Recover from a large out-of control-condition by retesting patient samples in batches of 10 back to the last successful QC event, assessing the magnitude of the measurement errors by retesting the last 10 samples and taking the difference between the new results and the old results. If the measurement error is greater than the allowable total error specification, then continue with the retesting in batches of 10 until the measurement error is less than the allowable total error specification or is insignificant. Those results with measurement error greater than the total error specification should be corrected.
Set review limits for automated chemistry tests that don't have critical values or delta checks. Historical patient data is used to generate histograms for each analyte and determine the 95 percent non-parametric confidence intervals.
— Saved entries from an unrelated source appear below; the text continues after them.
-- ==== Sys2Proof/Machine/Isolation.lean ====
section
/-! DEFINITION. Contexts, partitions, and the isolation command block (16_contexts_translation.md R353 to R369;
19_faults_traps_preemption.md R399). -/

namespace Sys2Proof.Machine

/-! Contexts (16 R354; 19 R399). -/

/-- Whether a context's descriptor admits enable := 1 (16 R354); sizes are held to their units as addresses are.
DEDUCED (log 120). -/
def ctxFieldsOk (s : State) (c : Nat) : Bool :=
  let f (o w : Nat) : Nat := cfield s c o w
  f 64 52 % 4096 == 0 && f 128 57 % 2 ^ 30 == 0 && f 192 57 % 2 ^ 21 == 0 && f 256 40 % 2 ^ 21 == 0
    && f 576 57 % 2 ^ 15 == 0 && f 640 40 % 2 ^ 15 == 0
    && (f 256 40 == 0 || !rangesMeet (f 128 57) (576 * 2 ^ 20) (f 192 57) (f 256 40))
    && (mget s.keys c).isSome && f 320 144 != 0
    && f 768 57 != 0 && f 768 57 % 64 == 0 && 4 ≤ f 825 5 && f 825 5 ≤ 20
    && (f 832 57 == 0 || (f 832 57 % 64 == 0 && 4 ≤ f 889 5 && f 889 5 ≤ 20)) && (f 894 1 == 0 || f 832 57 != 0)
/-- The header of a queue of records cleared: write and lost (19 R399). R354 lists what keeps a context from being enabled,
and a header that cannot be reached is not of it: it stays as it is (log 20); a write toward an unreachable module is dropped
with its record (22_host_fabric_bringup.md R430). DEDUCED (log 83). -/
def clearHeader (s : State) (c base : Nat) (host : Bool) : State :=
  match recordLoc s c base 16 host Access.store with
  | some l => if isLost s l then lostRecord s c l else (s.write l (toBytes 4 0)).write (l + 8) (toBytes 4 0)
  | none => s
/-- The headers of a context's queue and ring cleared. -/
def clearHeaders (s : State) (c : Nat) : State :=
  let s1 := clearHeader s c (cfield s c 768 57) false
  if cfield s c 832 57 == 0 then s1 else clearHeader s1 c (cfield s c 832 57) (cfield s c 894 1 == 1)
/-- An enable that fails: state 2, enable 0. -/
def refuseCtx (s : State) (c : Nat) : State := setCfield (setCfield s c 30 2 2) c 0 1 0
/-- CONTEXT_ENABLE: enable := 1 (16 R354; 22_host_fabric_bringup.md R433). DEDUCED (log 20). -/
def enableCtx (s : State) (c : Nat) : State :=
  if ctxEnabled s c then s
  else if s.stage != 2#2 || !ctxFieldsOk s c then refuseCtx s c
  else
    let s1 := clearHeaders (s.setCtx c { s.ctx c with
      serials := 0#32, bad := [], stopped := [], frq := ⟨0#32, 0#32⟩, scr := ⟨0#32, 0#32⟩ }) c
    setCfield (setCfield s1 c 30 2 1) c 0 1 1
/-- CONTEXT_ENABLE. -/
def execContextEnable (c : Nat) (s : State) : Out :=
  if 4096 ≤ c || s.stage == 0#2 then .next s else .next (enableCtx s c)
/-- enable := 0, refused while a team or an enabled queue of the context stands; else the context is idle (16 R354). -/
def disableCtx (s : State) (c : Nat) : State :=
  if s.teams.any (fun e => e.2.ctx == c)
      || s.queues.any (fun e => qfield s e.1 96 12 == c && qfield s e.1 58 1 == 1) then s
  else setCfield (setCfield s c 30 2 0) c 0 1 0
/-- CONTEXT_DISABLE. -/
def execContextDisable (c : Nat) (s : State) : Out :=
  if 4096 ≤ c || s.stage == 0#2 then .next s else .next (disableCtx s c)

/-! Partitions (16 R356). -/

/-- A bit of a partition set or cleared. -/
def setPartition (s : State) (c core : Nat) (b : Bool) : State :=
  s.setCtx c { s.ctx c with
    desc := if b then (s.ctx c).desc ||| (1#1024 <<< (320 + core)) else (s.ctx c).desc &&& ~~~(1#1024 <<< (320 + core)) }
/-- Whether a core belongs to no other context's partition and is not removed. -/
def coreFree (s : State) (c core : Nat) : Bool :=
  !s.coreOff.getLsbD core && s.ctxs.all fun e => e.1 == c || !inPartition s e.1 core
/-- One bit of a partition write; a bit set again while its core is leaving keeps the core, with no new wait.
DEDUCED (log 87). -/
def writePartitionBit (s : State) (c core : Nat) (b : Bool) : State :=
  let y := s.core core
  let now := s.beat.toNat
  if b then
    if inPartition s c core then (if y.leaving then s.setCore core { y with leaving := false } else s)
    else if coreFree s c core then
      let s1 := setPartition s c core true
      s1.setCore core { s1.core core with leaving := false, changed := now }
    else s
  else if !inPartition s c core then s
  else if (residentOn s core).isSome then
    (if y.leaving then s else s.setCore core { y with leaving := true, changed := now })
  else setPartition s c core false
/-- PARTITION_WRITE (16 R356). -/
def writePartition (s : State) (c : Nat) (bits : BitVec 144) : State :=
  (List.range 144).foldl (fun s core => writePartitionBit s c core (bits.getLsbD core)) s
/-- PARTITION_WRITE. -/
def execPartitionWrite (c : Nat) (bits : BitVec 144) (s : State) : Out :=
  if 4096 ≤ c || s.stage == 0#2 then .next s else .next (writePartition s c bits)

/-! The isolation command block (16 R363, R368). -/

/-- The isolation command ended with a status. -/
def isoDone (s : State) (st : BitVec 2) : State := { s with iso := { s.iso with busy := false, status := st } }
/-- Whether the block runs this command. -/
def isoRuns (s : State) (op : BitVec 4) : Bool := s.iso.busy && s.iso.op == op
/-- The size a command names. -/
def isoSize (s : State) : Nat := if s.iso.size == 0#2 then 2 ^ 15 else if s.iso.size == 1#2 then 2 ^ 21 else 2 ^ 30
/-- Whether an access of a context translated before is still to be performed (16 R363). DEDUCED (log 86). -/
def ctxUnderWay (s : State) (c : Nat) : Bool :=
  let mine (p : Nat) : Bool := ((s.thr p).map fun t => ctxOf s t == c).getD false
  s.mesh.any (·.ctx == c) || s.unacked.any (fun u => mine u.place) || s.threads.any (fun e => mine e.1 && addHeld s e.1) ||
    s.msgs.any (fun m => m.2.ctx == c && (!m.2.visited.isEmpty || !m.2.first.isEmpty || initSent s m.2.place)) ||
    s.forwards.any (fun f => f.2.ctx == c && f.2.loc.isSome) ||
    (List.range 144).any fun core => (List.range 8).any fun q => (queueAt s core q).any fun e =>
      e.ctx == c && match e.kind with
        | .marker _ => false
        | .copy left _ => left.any fun x => !x.2.late
        | .eng op => !op.locs.isEmpty
/-- Whether a cached range meets the range of a command; size 3 is the whole context. -/
def invalHits (s : State) (base n : Nat) : Bool :=
  let a := s.iso.a.toNat % 2 ^ 57 / isoSize s * isoSize s
  s.iso.size == 3#2 || rangesMeet base n a (isoSize s)
/-- INVAL: completes once every access translated before is performed (16 R363; 17_code_objects.md R384).
DEDUCED (log 86). -/
def execInval (s : State) : Out :=
  let c := s.iso.ctx.toNat
  if !isoRuns s 1#4 || ctxUnderWay s c then .next s
  else
    .next (isoDone { s with
      tlb := s.tlb.filter fun e => !(e.ctx == c && invalHits s e.base e.size)
      lines := s.lines.filter fun l => !(l.ctx == c && invalHits s l.va 128) } 0#2)
/-- Whether a range of physical addresses lies in this module's DRAM, outside the owner table that firmware reserves (16
R364). What it reserves for lending records (12_execution_model.md R286) has no address in this model, and no GRANT meets
it. DESIGN CHOICE (log 17). -/
def rangeOwn (s : State) (a n : Nat) : Bool :=
  a % n == 0 && decide (a < 2 ^ 52) && moduleOf a == s.module.toNat && decide (a % 2 ^ 40 + n ≤ Config.reservedBase)
/-- GRANT (16 R368). -/
def execGrant (s : State) : Out :=
  if !isoRuns s 2#4 then .next s
  else
    let a := s.iso.a.toNat % 2 ^ 57
    let n := isoSize s
    let k := s.iso.key.toNat
    if s.stage != 2#2 || s.iso.size == 3#2 || !rangeOwn s a n || (mget s.keys k).isNone
        || s.frames.any (fun r => 0 < rangeHit (a / 32768) (n / 32768) r) then .next (isoDone s 1#2)
    else
      let s1 := s.zero a n
      .next (isoDone { s1 with
        frames := s1.frames ++ [⟨a / 32768, n / 32768, k⟩]
        certified := rcut s1.certified (a / 32768) (n / 32768) } 0#2)
/-- RELEASE (16 R368): of the frames from the one that holds addr on; only GRANT asks for alignment to the size. -/
def execRelease (s : State) : Out :=
  if !isoRuns s 3#4 then .next s
  else
    let a := s.iso.a.toNat % 2 ^ 57
    let n := isoSize s
    let inRange (l : Nat) : Bool := decide (a / 32768 ≤ l / 32768) && decide (l / 32768 < a / 32768 + n / 32768)
    match rget s.frames (a / 32768) with
    | none => .next (isoDone s 1#2)
    | some k =>
      if s.iso.size == 3#2 || rcount s.frames (a / 32768) (n / 32768) k != n / 32768 then .next (isoDone s 1#2)
      else
        .next (isoDone { s with
          frames := rcut s.frames (a / 32768) (n / 32768)
          certified := rcut s.certified (a / 32768) (n / 32768)
          links := s.links.filter fun e => !inRange e.1 && !inRange e.2 } 0#2)
/-- Whether a key slot may not change: a granted frame uses it, or its context is enabled (16 R368). -/
def keyHeld (s : State) (k : Nat) : Bool := s.frames.any (·.tag == k) || (k < 4096 && ctxEnabled s k)
/-- The key registers of the block zeroed. -/
def wipeKeys (s : State) : State :=
  { s with
    iso := { s.iso with key1 := 0#256, key2 := 0#256 }
    isoReg := { s.isoReg with key1 := 0#256, key2 := 0#256 } }
/-- KEYLOAD (16 R368). -/
def execKeyload (s : State) : Out :=
  if !isoRuns s 4#4 then .next s
  else
    let k := s.iso.key.toNat
    if s.iso.key1 == s.iso.key2 || keyHeld s k then .next (wipeKeys (isoDone s 1#2))
    else .next (wipeKeys (isoDone { s with keys := mset s.keys k (s.iso.key1, s.iso.key2) } 0#2))
/-- KEYCLEAR, rejected under the conditions of KEYLOAD (16 R368). -/
def execKeyclear (s : State) : Out :=
  if !isoRuns s 5#4 then .next s
  else
    let k := s.iso.key.toNat
    if s.iso.key1 == s.iso.key2 || keyHeld s k then .next (wipeKeys (isoDone s 1#2))
    else .next (wipeKeys (isoDone { s with keys := mdel s.keys k } 0#2))

end Sys2Proof.Machine
end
The histograms and confidence intervals are visually inspected to establish the review codes where results outside of these historical limits would occur less than or equal to 5 percent of the time. The limits are widened for high volume tests to minimize false rejections. Patient results outside these limits are subject to review. This approach can be readily implemented in a typical auto verification workflow.
A high sigma process can accommodate QC rules with lower false rejection rates as they are easy to QC. QC rejection limit, defined as a fraction (f) of the allowable total error (TEa) is a simple yet effective QC rule (±f*TEa) for high sigma-metric processes. A QC rule with rejection limits as ±0.6* TEa has at least 90 percent error detection capability with a false rejection rate less than 1 percent for any process with sigma-metric value greater than 5.3. The higher the sigma metric, the greater the error detection rate and lower the false rejection rate for these rules.
A low sigma process needs a QC rule with high error detection capability, as they are difficult to QC. New Z-squared QC rules (Z2) and repeat Z-squared are also shown to be more powerful than traditional multi-rules.
The rejection limits are set to achieve an acceptable false rejection rates and the required error detection. The family of Z2 QC rules provides superior error detection ability with fewer QC samples for low sigma processes.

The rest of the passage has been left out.